In the object controlling system disclosed in PTL 1, in order to make it possible for a user to have a joint viewing experience with the robot, it is important for the robot to utter a comment appropriate for the occasion. Further, in recent years, together with growing popularity of game commentary or esports, the demand for a technology for automatically generating a comment without manual operation by the user is increasing.
The present disclosure has been made in view of such a subject as described above, and an object of the present disclosure resides in provision of a technology for generating an appropriate comment to a user.
In order to solve the problems described above, an information processing system according to one aspect of the present disclosure is an information processing apparatus that generates a comment to a user who is playing a game, including a state data acquisition unit that acquires state data indicative of a progress state of the game, a situation estimation unit that estimates a user's game situation from the acquired state data, an internal state estimation unit that estimates an internal state of the user from the estimated game situation, and a comment generation unit that generates a comment to the user on the basis of the estimated internal state of the user.
Another aspect of the present disclosure is a comment generation method. This method includes a step of acquiring state data indicative of a progress state of a game, a step of estimating a user's game situation from the acquired state data, a step of estimating an internal state of the user from the estimated game situation, and a step of generating a comment to the user on the basis of the estimated internal state of the user.
It is to be noted that any combinations of the components described above and representations of the present invention where they are converted between a method, an apparatus, a system, a computer program, a recording medium on which the computer program is recorded readably, a data structure, and so forth are also effective as modes of the present disclosure.
The information processing apparatus 10 establishes connection with an inputting device 6, which is operated by a user, by wireless or wired connection, and the inputting device 6 transmits operation information of the user to the information processing apparatus 10. The information processing apparatus 10 reflects the operation information of the user on processing of an operating system or a game and outputs a result of the processing from an outputting device 4. The information processing apparatus 10 of the embodiment may be a terminal apparatus such as a game machine or a personal computer for executing a game, and the inputting device 6 may be equipment such as a game controller that supplies the operation information of the user to the information processing apparatus 10.

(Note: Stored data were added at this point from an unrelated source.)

-- ==== Sys2Proof/Machine/Step.lean ====
section
/-! DEFINITION. One step: the command at the front of the queue is taken. On an empty queue the block idles. -/

namespace Sys2Proof.Machine

open Sys2Proof

/-- One step: the command at the front of the queue runs on the state with the queue's rest. -/
def step (s : State) : Host.Outcome State Fault Refusal :=
  match s.pending with
  | [] => .next s
  | c :: rest => exec c { s with pending := rest }

/-- The command that a word spells, if it spells one, put at the front of the queue. -/
def State.withFetchWord (s : State) (nbits w : Nat) : State :=
  match decodeTableWord nbits w with
  | some c => { s with pending := c :: s.pending }
  | none => s

end Sys2Proof.Machine
end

The inputting device 6 includes a plurality of inputting units such as a plurality of push-type operation buttons, an analog stick capable of inputting an analog amount, a rotatable button, and so forth. A camera 7 serving as an image capturing device is provided in the proximity of the outputting device 4 and captures an image of a space around the outputting device 4. While
An auxiliary storage device 2 is a mass storage device such as a hard disc drive (HDD) or a solid state drive (SSD), and may be a built-in type storage device or an external storage device that is connected to the information processing apparatus 10 by a universal serial bus (USB) or the like. The outputting device 4 may be a television set that includes a display that outputs an image and a speaker that outputs sound, or may be a head-mounted display. The outputting device 4 may be connected to the information processing apparatus 10 by a wire cable or by wireless connection.
The server apparatus 12 provides a network service to a user of the information processing system 1. The server apparatus 12 manages a network account for identifying a user, and the user uses the network account to sign in to the network service provided by the server apparatus 12. By signing in to the network service from the information processing apparatus 10, the user can register into the server apparatus 12 save data of a game or a trophy that is a virtual reward acquired during game play. In the information processing system 1 of the embodiment, the server apparatus 12 provides two types of trained models relating to a game played by the user. The trained models are hereinafter described.

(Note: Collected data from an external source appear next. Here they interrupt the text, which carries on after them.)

-- ==== Sys2Proof/Certificates/Slice0/Obligations.lean ====
section
/-! DEFINITION. The statements for the provers. Each cites the rule of spec/ it formalises; where a clause rests on a
choice of the model, its docstring names the log entry. -/

open Sys2Proof Sys2Proof.Machine

/-! ### Steps, reset, and the reset input -/

/-- A step takes the command at the front of the queue and runs it on the state with the queue's rest; on an empty queue
the part idles. The queue and the idling are the model's (log entries 1 and 15). -/
def Obligations.StepTakesFront : Prop :=
  (∀ (c : Instr) (rest : List Instr) (s : State),
    step { s with pending := c :: rest } = exec c { s with pending := rest }) ∧
  ∀ s : State, s.pending = [] → step s = .next s

/-- What power-on reset leaves (R1, R28, R46, R65, R70, R74, R83, R98, R121, R134, R149, R151, R163, R183). -/
def Obligations.ResetState : Prop :=
  (∀ i : Idx, State.reset.rec? i = none) ∧ State.reset.dev = ⟨false, false, false, false⟩ ∧
  (∀ p : Port, State.reset.cells[p] = ⟨.off, 0, none, .unknown, none, none, 0, 0, 0, 0, none, 0, false, 0⟩) ∧
  State.reset.supply = ⟨.mains, none, false, 0, 0, 0, none, false⟩ ∧
  (State.reset.meter.lastBus = 0 ∧ State.reset.meter.lastVolt = 0 ∧ State.reset.meter.pool = 0 ∧
    State.reset.meter.mark = .clear) ∧
  State.reset.arbiter = ⟨[], []⟩ ∧ State.reset.link.queue = [] ∧ State.reset.link.engA = none ∧
  State.reset.link.engB = none ∧ State.reset.clock = 0 ∧ State.reset.schedule = [] ∧
  State.reset.cfg = ⟨4000, 0, 0, 200, 5, 60, 319, 1, 5, 2, 120, 400, 0, ⟨8, 50, 90, 300, 0, 0, 1, 480, 18000000⟩,
    ⟨4, 30, 90, 600, 1800, 3600, 2, 240, 0⟩, ⟨1, 20, 80, 900, 600, 7200, 3, 120, 0⟩⟩ ∧
  State.reset.host.reply = none ∧ State.reset.host.busy = false ∧ State.reset.host.refused = false ∧
  State.reset.inReset = false

/-- The state after reset obeys every law of the manual that the invariants state. -/
def Obligations.ResetLawful : Prop :=
  State.reset.cfg.InRange ∧ State.reset.TableLaw ∧ State.reset.CellsInRange ∧ State.reset.ExchangeQueueExact ∧
  State.reset.OneEngineEach ∧ State.reset.FeedLaw ∧ State.reset.ScheduleLawful ∧ State.reset.ModeLaw ∧
  State.reset.AllowanceLaw

/-- Power-on reset gives every piece of state its power-on value, and while the part is held in reset nothing but
power-on reset itself does anything (R183). The queue of waiting commands and the count of free values are the model's
own and stay (log entry 14). -/
def Obligations.PowerOnReset : Prop :=
  (∀ (b : Bool) (s : State), exec (.powerOnReset b) s = .next
    { State.reset with
      inReset := b, link := ⟨[], none, none, [], [], s.link.readings⟩, pending := s.pending }) ∧
  ∀ (c : Instr) (s : State), s.inReset = true → (∀ b, c ≠ .powerOnReset b) → exec c s = .next s

/-! ### The host port -/

/-- A frame that arrives while BUSY is shown is discarded: REFUSED is set, and no block, not even the reply buffer,
changes (R174). Otherwise a frame whose framing is wrong, or that is malformed, is taken and answered BAD_REQUEST, and
nothing in any block changes (R175). The status byte is on the data output either way (R173). -/
def Obligations.FrameJudged : Prop :=
  ∀ (c : Instr) (s : State),
    (IsFrame c → s.inReset = false → s.agenda.due = [] → s.host.busy = true →
      exec c s = .next { s with host := { s.host with refused := true, miso := s.statusBits } }) ∧
    (s.Quiet →
      (∃ fr, c.framing = some fr ∧ fr.fits c.params.length = false) ∨
        (∃ bytes extra, c = .malformedRequestFrame bytes extra) →
      exec c s = .next (s.replied s ⟨.badRequest, []⟩))

/-- The model's choices on the order of events, log entries 1 and 2: R174 lets a frame and a due event come in either
order. A frame is judged in the state that the due events leave, with the status byte of its falling edge on the data
output; a tick finds them taken, but for a completion that its order names (log entry 3); a READ and a status poll leave
them due; and an event row whose event is not due changes nothing. -/
def Obligations.DueEvents : Prop :=
  (∀ s : State, risingEdge s = { settle s with host := { (settle s).host with miso := s.statusBits } } ∧
    (settle s).agenda.due = []) ∧
  (∀ (c : Instr) (s u : State), s.inReset = false → u.inReset = false →
    (IsFrame c → risingEdge s = risingEdge u → exec c s = exec c u) ∧
    (∀ sc l, c = .tick sc l → (∀ e : Engine, .complete e ∉ l.early ++ l.mid) → exec c s = exec c (settle s)) ∧
    (∀ n, c = .read n ∨ c = .statusPoll n → ∃ t, exec c s = .next t ∧ t.agenda = s.agenda)) ∧
  ∀ s : State,
    (s.isDue .latch = false → exec .undervoltageLatch s = .next s) ∧
    (s.isDue .failDebounce = false → exec .mainsFailDebounce s = .next s) ∧
    (s.isDue .returnDebounce = false → exec .mainsReturnDebounce s = .next s) ∧
    (s.isDue .apportion = false → exec .apportionment s = .next s) ∧
    (s.isDue .appointments = false → exec .appointmentExpiry s = .next s) ∧
    (∀ i : Idx, s.isDue (.expiry i) = false →
      exec (.queryIntervalExpiry i) s = .next s ∧ exec (.wakePeriodExpiry i) s = .next s ∧
      exec (.coolingEnd i) s = .next s ∧ exec (.testWindowExpiry i) s = .next s) ∧
    (∀ p : Port, s.isDue (.sample p) = false →
      exec (.rampEnd p) s = .next s ∧ exec (.feedRunComplete p) s = .next s ∧ exec (.presenceSettle p) s = .next s ∧
      exec (.callPulse p) s = .next s ∧ exec (.overCeilingShed p) s = .next s) ∧
    ∀ e : Engine, s.isDue (.complete e) = false →
      exec (.wakeComplete e) s = .next s ∧ exec (.queryComplete e) s = .next s ∧
      exec (.restComplete e) s = .next s ∧ exec (.shedComplete e) s = .next s

/-- A READ (R177): with a reply held, the status byte, the reply status, the length and the data are shifted out, 0
beyond them, and the reply is taken once its status byte is out in full; without one, NONE and a length of 0. A status
poll, and a READ that clocks no second byte in part, change nothing (R173). Neither sets or clears REFUSED or BUSY. The
status byte is formed from the state as it stands, whatever is due, and holds READY, BUSY, ATTN, REFUSED and the marker
0101 (R173, R180). -/
def Obligations.ReadAndPoll : Prop :=
  ∀ (bits : Nat) (s : State), s.inReset = false →
    s.statusBits = [s.host.reply.isSome, s.host.busy,
      s.dev.mode || s.dev.poolEmpty || s.dev.capshed || s.dev.outagePending || s.firstAttention.isSome,
      s.host.refused, false, true, false, true] ∧
    exec (.statusPoll bits) s = .next { s with host := { s.host with miso := s.statusBits.take bits } } ∧
    (bits < 9 → exec (.read bits) s = .next { s with host := { s.host with miso := s.statusBits.take bits } }) ∧
    (9 ≤ bits → ∀ r, s.host.reply = some r → exec (.read bits) s = .next { s with
      host := { s.host with
        reply := if bits < 16 then some r else none
        miso := (s.statusBits ++ shiftBits (r.status.byte :: byteOf r.data.length :: r.data) ++
          List.replicate bits false).take bits } }) ∧
    (9 ≤ bits → s.host.reply = none → exec (.read bits) s = .next { s with
      host := { s.host with
        miso := (s.statusBits ++ shiftBits [0x03, 0x00] ++ List.replicate bits false).take bits } })
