/-- A record that no engine carries and no decision admits keeps its pending exchange, or an engine takes it as it ends
the event (R122). -/
theorem finishEvent_pend {r : Record} (h : t.Skips i) (hp : ∀ j, j ≠ i → t.portOf j ≠ some p) (hr : t.rec? i = some r)
    (hfree : t.inFlight i = none) (b : State) :
    ((finishEvent b t).rec? i = some r ∧ (finishEvent b t).inFlight i = none) ∨
      (finishEvent b t).rec? i = some r.unpended ∧ ∃ e g, (finishEvent b t).inFlight i = some e ∧
        (finishEvent b t).engine e = some g ∧ r.pend = some g.ex ∧ g.begun := by
  obtain hk | ⟨x, hk⟩ := finishEvent_slot_skipped h hp b
  · exact .inl ⟨hk.slot.trans hr, hk.inFlight.trans hfree⟩
  · obtain ⟨q, hq, hx, hu⟩ := hk.slot
    cases Option.some.inj (hq.symm.trans hr)
    obtain ⟨e, g, he, hg, hgx⟩ := hk.carried
    refine .inr ⟨hu, e, g, he, hg, hgx ▸ hx, ?_⟩
    have hidx : (finishEvent b t).carries i e = true := List.find?_some he
    have hno : (decided t).carries i e = false := by
      have := (inFlight_none_iff t i).mp hfree e
      rw [carries_eq] at this ⊢
      rwa [(bypassed_decided h hp).cargo]
    have same : (finishEvent b t).engine e = (decided t).engine e → g.begun := fun hs => by
      unfold State.carries at hidx hno
      rw [hs] at hidx
      rw [hidx] at hno
      cases hno
    obtain hf | hf := finishEvent_cases b t
    · exact same (by rw [hf]; cases e <;> rfl)
    · have hc : (finishEvent b t).engine e = (pickBoth (decided t)).engine e := by rw [hf]; cases e <;> rfl
      obtain hs | ⟨g', hg', hb⟩ := pickBoth_engine e (decided t)
      · exact same (hc.trans hs)
      · rw [hc, hg'] at hg
        cases hg
        exact hb

end Sys2Proof.Machine
end

section
/-! A trip (R50 to R53): the feed released and the cell OFF, the fault counted, and the state entered for it. -/

namespace Sys2Proof.Machine

open Sys2Proof

variable {s t : State} {i : Idx} {p : Port} {r : Record}

/-! ### Flags -/

/-- Setting a flag keeps those that are set. -/
theorem has_raise_of_has {f g : RecFlag} (h : r.has f = true) : (r.raise g).has f = true := by
  unfold Record.raise
  split
  · exact h
  · simp only [Record.has] at h ⊢
    simp [h]

theorem raise_eq (f : RecFlag) (r : Record) : ∃ x b, r.raise f = { r with flags := x, rep := b } := by
  unfold Record.raise
  split
  · exact ⟨_, _, rfl⟩
  · exact ⟨_, _, rfl⟩

/-! ### The comparator -/

/-- A current that does not fire the comparator, or a disarmed comparator, is no trip (R50). -/
theorem tripWork_unfired {n : Nat} (h : s.cells[p].fires n = false) : tripWork p n s = s := by
  unfold tripWork
  rw [if_neg (by rw [h]; decide)]

theorem fires_eq_false {c : Cell} {n : Nat} (h : c.drive = .off ∨ c.drive = .sense ∨ c.trip = none ∨
    ∃ level, c.trip = some level ∧ n ≤ level) : c.fires n = false := by
  unfold Cell.fires
  rcases h with h | h | h | ⟨level, h, hn⟩
  · simp [h]
  · simp [h]
  · simp [h]
  · simp [h, Nat.not_lt.mpr hn]

theorem fires_eq_true {c : Cell} {n level : Nat} (hd : c.drive = .ramp ∨ c.drive = .feed) (ht : c.trip = some level)
    (hn : level < n) : c.fires n = true := by
  simp [Cell.fires, hd, ht, hn]

/-! ### The abort of the exchange in flight -/

/-- The exchange in flight ends with the outcome, and one of a request leaves SENT and the last outcome (R125, R131). -/
theorem abortInFlight_sent {e : Engine} {g : Engagement} (hr : s.rec? i = some r) (he : s.inFlight i = some e)
    (hg : s.engine e = some g) (ho : g.ex.origin = .request) (o : ExOutcome) :
    (abortInFlight o i s).rec? i = some (r.sentWith g.ex.kind o) := by
  have hc : s.carries i e = true := List.find?_some he
  have hi : g.idx = i := by simpa [State.carries, hg] using hc
  have hu : (freeEngine e (cutLine e s)).rec? i = some r := by
    rw [rec?_congr ((slots_freeEngine ..).trans (slots_cutLine e s)), hr]
  simp only [abortInFlight, he, abortEngine, hg, noteSent, ho, if_true, hi, rec?_updRec_self, hu, Option.map_some]

theorem meter_abortInFlight (o : ExOutcome) (i : Idx) (s : State) : (abortInFlight o i s).meter = s.meter := by
  unfold abortInFlight
  split
  · rfl
  · exact congrArg (fun x => x.2.1) (gauges_abortEngine ..)

/-! ### The trip as far as the count of its fault -/

/-- The cell OFF, the feed released, TRIP set (R51). -/
def unfeed (p : Port) (i : Idx) (s : State) : State :=
  raiseFlag i .trip (releaseFeed i (updCell p Cell.toOff (sendPartOn p s)))

/-- The part without its feed, the exchange in flight ended LINE (R51). -/
def disconnect (p : Port) (i : Idx) (s : State) : State := abortInFlight .line i (unfeed p i s)

/-- The fault counted (R52). -/
def countFault (p : Port) (s : State) : State := updCell p (fun c => { c with faultCount := min 4 (c.faultCount + 1) }) s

The main system 60 includes a main central processing unit (CPU), a memory that is a main storage device and a memory controller, a graphics processing unit (GPU), and so forth. The GPU is used mainly for a computation process of a game program. The main CPU has a function for starting system software and, in an environment provided by the system software, executing the game program installed in the auxiliary storage device 2. The sub system 50 includes a sub CPU, a memory that is a main storage device, a memory controller, and so forth but does not include a GPU.
While the main CPU has a function for executing a game program installed in the auxiliary storage device 2, the sub CPU does not have such a function as just described. However, the sub CPU has a function for accessing the auxiliary storage device 2 and a function for transmitting and receiving data to and from a management server 5. The sub CPU has only such limited processing functions and accordingly can operate with small power consumption in comparison with the main CPU. The functions of the sub CPU are executed when the main CPU is in a standby state.
The main power supply button 20 is an inputting unit for which operation inputting is performed by the user, and is provided on a front face of a housing of the information processing apparatus 10 and is operated in order to turn on or off the power supply to the main system 60 of the information processing apparatus 10. When the main power supply button 20 is turned on, the power supply ON LED 21 is turned on, and when the main power supply button 20 is turned off, the standby LED 22 is turned on. The system controller 24 detects depression of the main power supply button 20 by the user.
The clock 26 is a real time clock, and generates date and time information at present and supplies it to the system controller 24, the sub system 50, and the main system 60.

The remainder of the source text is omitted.